- TASK OBJECTIVE
Retype, character for character, the line containing "match k.queue ch with" along with each line after it through the end of the data, and only those.

[[ DATA SHOWN open ]]

-- ==== Sys2Proof/Machine/Crossing.lean ====
section
/-! DEFINITION. Channels, gates, waits, deadlines, interrupt delivery and control words (spec/02 R58–R73, spec/03 R88–R97). -/

namespace Sys2Proof.Machine

/-! ### Channels (spec/02 R67, R68) -/

/-- A core's declaration of a channel; channels are 0–63 (spec/02 R67). -/
def Core.chan (k : Core) (ch : Nat) : Option ChanDecl :=
  match k.image with
  | none => none
  | some i => if ch < 64 then i.chans.find? fun d => d.ch.toNat == ch else none

/-- The messages waiting on a channel. -/
def Core.queue (k : Core) (ch : Nat) : List ChanMsg := Tab.get k.queues ch []

/-- A message arrives at channel `ch` of core `c`: at a full channel it is dropped and its bit set in the read-to-clear block
(spec/02 R46, R68). -/
def State.deliverMsg (s : State) (c ch : Nat) (m : ChanMsg) : State :=
  let k := s.core c
  match k.chan ch with
  | none => s
  | some d =>
    let q := k.queue ch
    if q.length < d.depth.toNat then s.setCore c { k with queues := Tab.set k.queues ch (q ++ [m]) }
    else s.setCore c { k with rc := Tab.set k.rc 0 (Tab.get k.rc 0 0 ||| 2 ^ ch) }

/-- A message buffer must be 8-byte aligned and lie whole in local data SRAM (spec/02 R68): the cause it raises, or none. -/
def bufferFault (a : Nat) (store : Bool) : Option Nat :=
  if a % 8 ≠ 0 then some 0x05
  else if isDataSram a && isDataSram (a + 271) then none
  else some (if store then 0x04 else 0x03)

/-- The instruction word reported by a crossing instruction's exception. -/
def crossWord (f rd ra rb n : Nat) : Word := regWord 0x30 rd ra rb (f * 256 + n % 256)

/-- A message taken from a channel into the buffer at `a` (spec/02 R68): length, arrival stamp and payload; the length is the result. -/
def State.takeMsg (s : State) (c ch a : Nat) (m : ChanMsg) (rest : List ChanMsg) (rd : Nat) : State :=
  let s := s.storeBytes c a (m.payload.len % 65536) 8
  let s := s.storeBytes c (a + 8) m.stamp 8
  let s := s.storeBytes c (a + 16) m.payload.data m.payload.len
  let k := s.core c
  s.setCore c (({ k with queues := Tab.set k.queues ch rest }).setReg rd (BitVec.ofNat 64 m.payload.len))

/-- XSEND: 0 sent, 1 full, 2 too long, 3 peer not running; the length is judged before the peer and the peer before its room
(notes/assumptions/13.md). A host peer's object takes the message, which its subscribers are notified of (spec/02 R67). -/
def execXsend (t : Nat) (c : Fin 6) (rd ra : Fin 32) (ch8 : BitVec 8) (s : State) : Res :=
  let s := s.at t
  let ch := ch8.toNat
  .next (s.issueAlone c fun k =>
  let a := (k.reg ra).toNat
  let misuse : State := s.exc c 0x0C ch (crossWord 1 rd ra 0 ch) k.pc t
  match k.chan ch with
  | none => misuse
  | some d =>
    if d.send = false then misuse
    else match bufferFault a false with
    | some cause => s.exc c cause 0 (k.reg ra) k.pc t
    | none =>
      let len := s.loadBytes c a 2
      let m : ChanMsg := { stamp := t, payload := { len := len, data := s.loadBytes c (a + 16) len } }
      let done (s : State) (st : Nat) : State := s.retire c ((s.core c).setReg rd (BitVec.ofNat 64 st)) (k.pc + 4)
      if d.maxLen.toNat < len ∨ 256 < len then done s 2
      else if 0x80 ≤ d.peer.toNat then done { s with openChan := Tab.set s.openChan (d.peer.toNat - 0x80) m } 0
      else
        let p := s.physical d.peer.toNat
        let kp := s.core p
        match kp.chan ch with
        | none => done s 3
        | some dp =>
          if kp.alive = false ∨ dp.recv = false ∨ dp.peer.toNat ≠ s.logical c then done s 3
          else if dp.depth.toNat ≤ (kp.queue ch).length then done s 1
          else done (s.deliverMsg p ch m) 0)

/-- The declaration check of XRECV and XPOLL, then the buffer's. -/
def State.recvCheck (s : State) (c ch a : Nat) (word : Word) (ra : Nat) : Option State :=
  let k := s.core c
  let misuse := some (s.exc c 0x0C ch word k.pc s.now)
  match k.chan ch with
  | none => misuse
  | some d =>
    if d.recv = false then misuse
    else match bufferFault a true with
    | some cause => some (s.exc c cause 0 (k.reg ra) k.pc s.now)
    | none => none

/-- XRECV: takes the oldest message stamped at or before the deadline, returns −1 once the deadline has passed by the settle time, or
begins to wait (spec/02 R68, spec/03 R99, R101). -/
def execXrecv (t : Nat) (c : Fin 6) (rd ra rb : Fin 32) (ch8 : BitVec 8) (s : State) : Res :=
  let s := s.at t
  let ch := ch8.toNat
  .next (s.issueAlone c fun k =>
  let a := (k.reg ra).toNat
  let dl := (k.reg rb).toNat
  (s.recvCheck c ch a (crossWord 2 rd ra rb ch) ra).getD
    (let wait (_ : Unit) : State :=
      if dl + 40 ≤ t then s.retire c ((k.setReg rd (BitVec.allOnes 64)).setCwd 23 (BitVec.ofNat 64 dl)) (k.pc + 4)
      else s.setCore c { k with run := .xrecv rd a ch dl }
    match k.queue ch with
    | m :: rest =>
      if m.stamp ≤ dl then
        let s := s.takeMsg c ch a m rest rd
        s.retire c ((s.core c).setCwd 23 (BitVec.ofNat 64 m.stamp)) (k.pc + 4)
      else wait ()
    | [] => wait ()))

[[ DATA SHOWN closed ]]

- RESPONSE AREA
    match k.queue ch with
    | m :: rest =>
      if m.stamp ≤ dl then
        let s := s.takeMsg c ch a m rest rd
        s.retire c ((s.core c).setCwd 23 (BitVec.ofNat 64 m.stamp)) (k.pc + 4)
      else wait ()
    | [] => wait ()))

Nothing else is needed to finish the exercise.